Rent is rising in Manteca.
Each and every year since the housing bubble burst and foreclosures outnumbered the amount of resale houses on the market, the rental prices of Manteca’s main apartment complexes has either held steady or increased year-after-year.
It’ll cost you almost $1,700-a-month for a luxury townhome at Paseo Villas – an attached garage with a split level two-bedroom above it outfitted with granite countertops and a dynamite floorplan.
That’s not exactly what Murphy pays every month, but a friend of hers just signed a one-year lease on a three-bedroom home and is paying less than she is – a move that is almost a wash when city services are included.
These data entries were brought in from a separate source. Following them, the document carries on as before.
/-- Every successful Operation changes what its row says and nothing else. -/
theorem successChanges_of_ok {i : Instr} {p : Params} {b b' : Block} (h : operationOf i p b = .ok b') :
    SuccessChanges i b b' := by
  cases i with
  | nop => cases h; rfl
  | rdf w =>
    obtain ⟨-, h⟩ := passed_of_ok h
    obtain ⟨hfits, rfl⟩ := fits_of_ok h
    exact ⟨hfits, _, rfl⟩
  | wrf w =>
    obtain ⟨-, h⟩ := passed_of_ok h
    obtain ⟨-, h⟩ := passed_of_ok h
    exact writes_of_ok (by simp) h
  | seg => obtain ⟨-, h⟩ := passed_of_ok h; cases h; rfl
  | l8m => obtain ⟨-, h⟩ := passed_of_ok h; cases h; exact ⟨_, rfl⟩
  | svcRd => obtain ⟨hfits, rfl⟩ := fits_of_ok h; exact ⟨hfits, _, _, rfl⟩
  | rejWr => obtain ⟨-, h⟩ := passed_of_ok h; exact writes_of_ok (by simp) h
  | sresRd => obtain ⟨hfits, rfl⟩ := fits_of_ok h; exact ⟨hfits, _, rfl⟩
  | randWr => exact writes_of_ok (by simp) h
  | randRd => obtain ⟨hfits, rfl⟩ := fits_of_ok h; exact ⟨hfits, _, _, rfl⟩
  | randExp => cases h; exact ⟨_, rfl⟩
  | nnWr =>
    obtain ⟨-, ⟨halpha, codes, hcodes, h⟩ | ⟨halpha, -, h⟩⟩ := opNnWr_ok h <;> obtain ⟨hfits, rfl⟩ := nnEmit_ok h
    · have hlen : 8 + (pack7 codes).length = nnWrBits b := by
        rw [nnWrBits, if_pos halpha, pack7_length, (enc7All_some hcodes).1, chars_length, spareCount_eq, Nat.add_assoc]
      rw [hlen] at hfits ⊢
      exact ⟨hfits, _, _, rfl⟩
    · have hlen : 8 + (wideText (b.chars b.nnLen.toNat)).length = nnWrBits b := by
        rw [nnWrBits, if_neg halpha, wideText_length, chars_length]
      rw [hlen] at hfits ⊢
      exact ⟨hfits, _, _, rfl⟩
  | nnRd =>
    obtain ⟨-, hfits, hdr, cs, h⟩ := opNnRd_ok h
    obtain ⟨-, rfl⟩ := nnAccept_ok h
    exact ⟨hfits, _, _, _, _, _, _, rfl⟩
  | a7Enc => simp only [operationOf, opA7Enc] at h; split at h <;> cases h; exact ⟨_, rfl⟩
  | a7Dec => cases h; exact ⟨_, rfl⟩
  | tztWr =>
    obtain ⟨-, h⟩ := passed_of_ok h
    obtain ⟨-, h⟩ := passed_of_ok h
    exact writes_of_ok (tztFields_sum _ _ _) h
  | tztRd => obtain ⟨hfits, rfl⟩ := fits_of_ok h; exact ⟨hfits, _, _, _, rfl⟩
  | bcdEnc => obtain ⟨-, h⟩ := passed_of_ok h; cases h; exact ⟨_, rfl⟩
  | bcdDec => cases h; exact ⟨_, rfl⟩
  | smEnc => obtain ⟨-, h⟩ := passed_of_ok h; cases h; exact ⟨_, _, rfl⟩
  | smDec => cases h; exact ⟨_, _, rfl⟩

/-- A successful command moves the bits of the table of rule R48 within the frame, and `CURSOR` past them. -/
theorem cursor_of_successChanges {i : Instr} {s : State} {b' : Block} (h : SuccessChanges i s.block b') :
    (∀ n, bitsMoved i s = some n → s.block.fits n ∧ b'.cursor = BitVec.ofNat 16 (s.block.cursor.toNat + n)) ∧
      (bitsMoved i s = none → b'.cursor = s.block.cursor) := by
  cases i
  case nnWr =>
    have hbits : bitsMoved .nnWr s = some (nnWrBits s.block) := by
      unfold bitsMoved nnWrBits; split_ifs <;> rfl
    obtain ⟨hfits, f, spare, rfl⟩ := h
    rw [hbits]
    exact ⟨fun n hn => Option.some.inj hn ▸ ⟨hfits, rfl⟩, nofun⟩
  case nop | seg => cases h; exact ⟨nofun, fun _ => rfl⟩
  case l8m | randExp | a7Enc | a7Dec | bcdEnc | bcdDec => obtain ⟨_, rfl⟩ := h; exact ⟨nofun, fun _ => rfl⟩
  case smEnc | smDec => obtain ⟨_, _, rfl⟩ := h; exact ⟨nofun, fun _ => rfl⟩
  case svcRd | randRd => obtain ⟨hfits, _, _, rfl⟩ := h; exact ⟨fun n hn => Option.some.inj hn ▸ ⟨hfits, rfl⟩, nofun⟩
  case tztRd => obtain ⟨hfits, _, _, _, rfl⟩ := h; exact ⟨fun n hn => Option.some.inj hn ▸ ⟨hfits, rfl⟩, nofun⟩
  case nnRd =>
    obtain ⟨hfits, _, _, _, _, _, _, rfl⟩ := h
    exact ⟨fun n hn => Option.some.inj hn ▸ ⟨hfits, rfl⟩, nofun⟩
  case rdf | wrf | rejWr | sresRd | randWr | tztWr =>
    obtain ⟨hfits, _, rfl⟩ := h
    exact ⟨fun n hn => Option.some.inj hn ▸ ⟨hfits, rfl⟩, nofun⟩

end Sys2Proof.Machine
end

section
/-!
The statements about the step and about every command.
-/

namespace Sys2Proof.Machine

/-- Settles O5, by the rules of the step and of `issue`. -/
theorem stepRunsTheDecodedCommand : Obligations.StepRunsTheDecodedCommand := by
  intro s v rest hpending
  have hstep : step s = issue (BitVec.ofNat 16 v) { s with pending := rest } :=
    (step_of_pending hpending).trans (perform_command v _)
  exact ⟨hstep, fun i hi => hstep.trans (issue_of_ok hi _), fun r hr => hstep.trans (issue_of_error hr _)⟩

/-- Settles O6, by the rule of the idle step. -/
theorem idleStepChangesNothing : Obligations.IdleStepChangesNothing := fun _ hidle => step_of_idle hidle
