-- ==== Sys2Proof/Word.lean ====
section
/-! DEFINITION. The word types of the block (00_scope.md R9): bytes, 16-bit and 32-bit words, and the
canonical sparse memory that holds a byte buffer. -/

namespace Sys2Proof

/-- A byte, 8 bits (R9). -/
abbrev Byte := BitVec 8

/-- A 16-bit word: CRC values and dictionary indices (R22, R28). -/
abbrev Half := BitVec 16

/-- A 32-bit word: values, abort codes, the timer (R27, R28). -/
abbrev Word := BitVec 32

/-- A byte buffer as (address, byte) pairs, addresses strictly rising; an unlisted address holds no value
(10_state.md R24, R26, R36). -/
abbrev Memory := List Host.Cell

end Sys2Proof
end

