-- ==== Sys2Proof/Machine/Operands.lean ====
section
/-! DEFINITION. The operands of the dictionary commands: widths (30_encoding.md R122), request payloads (R112,
R113), the fields of a response (R114 to R116). -/

namespace Sys2Proof.Machine

/-- The number of bytes of a width. -/
def Width.bytes : Width → Nat
  | .w1 => 1
  | .w2 => 2
  | .w4 => 4

/-- The operand `wid`: 1, 2 or 4, every other value is refused (R122). -/
def Width.ofByte (b : Byte) : Option Width :=
  if b = 1 then some .w1 else if b = 2 then some .w2 else if b = 4 then some .w4 else none

/-- The payload of a read request: IDX[7:0], IDX[15:8], SUB (R112). -/
def readPayload (idx : Half) (sub : Byte) : List Byte := [lo8 idx, hi8 idx, sub]

/-- The payload of a write request: the address, then the low `8*WID` bits of VAL, least significant byte first
(R113, R116). -/
def writePayload (idx : Half) (sub : Byte) (val : Word) (wid : Width) : List Byte :=
  [lo8 idx, hi8 idx, sub] ++ le wid.bytes val

/-- The abort/error code of a response payload of at least four bytes (R114, R116). -/
def abortCode (rp : List Byte) : Word := unle (rp.take 4)

/-- The value bytes of a read response as a number (R116). -/
def rawValue (rp : List Byte) (wid : Width) : Word := unle ((rp.drop 4).take wid.bytes)

/-- `sext_32(raw, 8*WID)` when SGN is 1, `zext_32(raw)` when it is 0 (R116); two's complement is
PRESUMED (log 22). -/
def extendValue (sgn : Bool) (wid : Width) (raw : Word) : Word :=
  if sgn then
    match wid with
    | .w1 => (raw.setWidth 8).signExtend 32
    | .w2 => (raw.setWidth 16).signExtend 32
    | .w4 => raw
  else raw

end Sys2Proof.Machine
end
“I’ve never been somebody that wanted to move into a house. I like not having to cut the grass and take care of the landscaping and things like that and I like the grounds here,” she said. “But at this point why not? Things aren’t going to get any cheaper.”
Right now, however, there’s no shortage of people trying to get into those apartment complexes.
Depending on which apartment size, many of those surveyed for The Bulletin’s annual apartment survey either had waiting lists or no available spaces. Some, like Laurel Glen, recently renovated apartments to add elements like hardwood floors, and others like Vista Verde have been renovating units as they become available.
For those wanting to move in immediately, however, it’s a luck-of-the-draw kind of situation.
“I had to search for three different complexes before I found the one that had the unit that I needed,” Carlos Santos said. “I was pretty picky at first, but there wasn’t a whole lot out there with available space. When you’re looking for some place to live, you’re going to try and find whatever works for you at that moment.”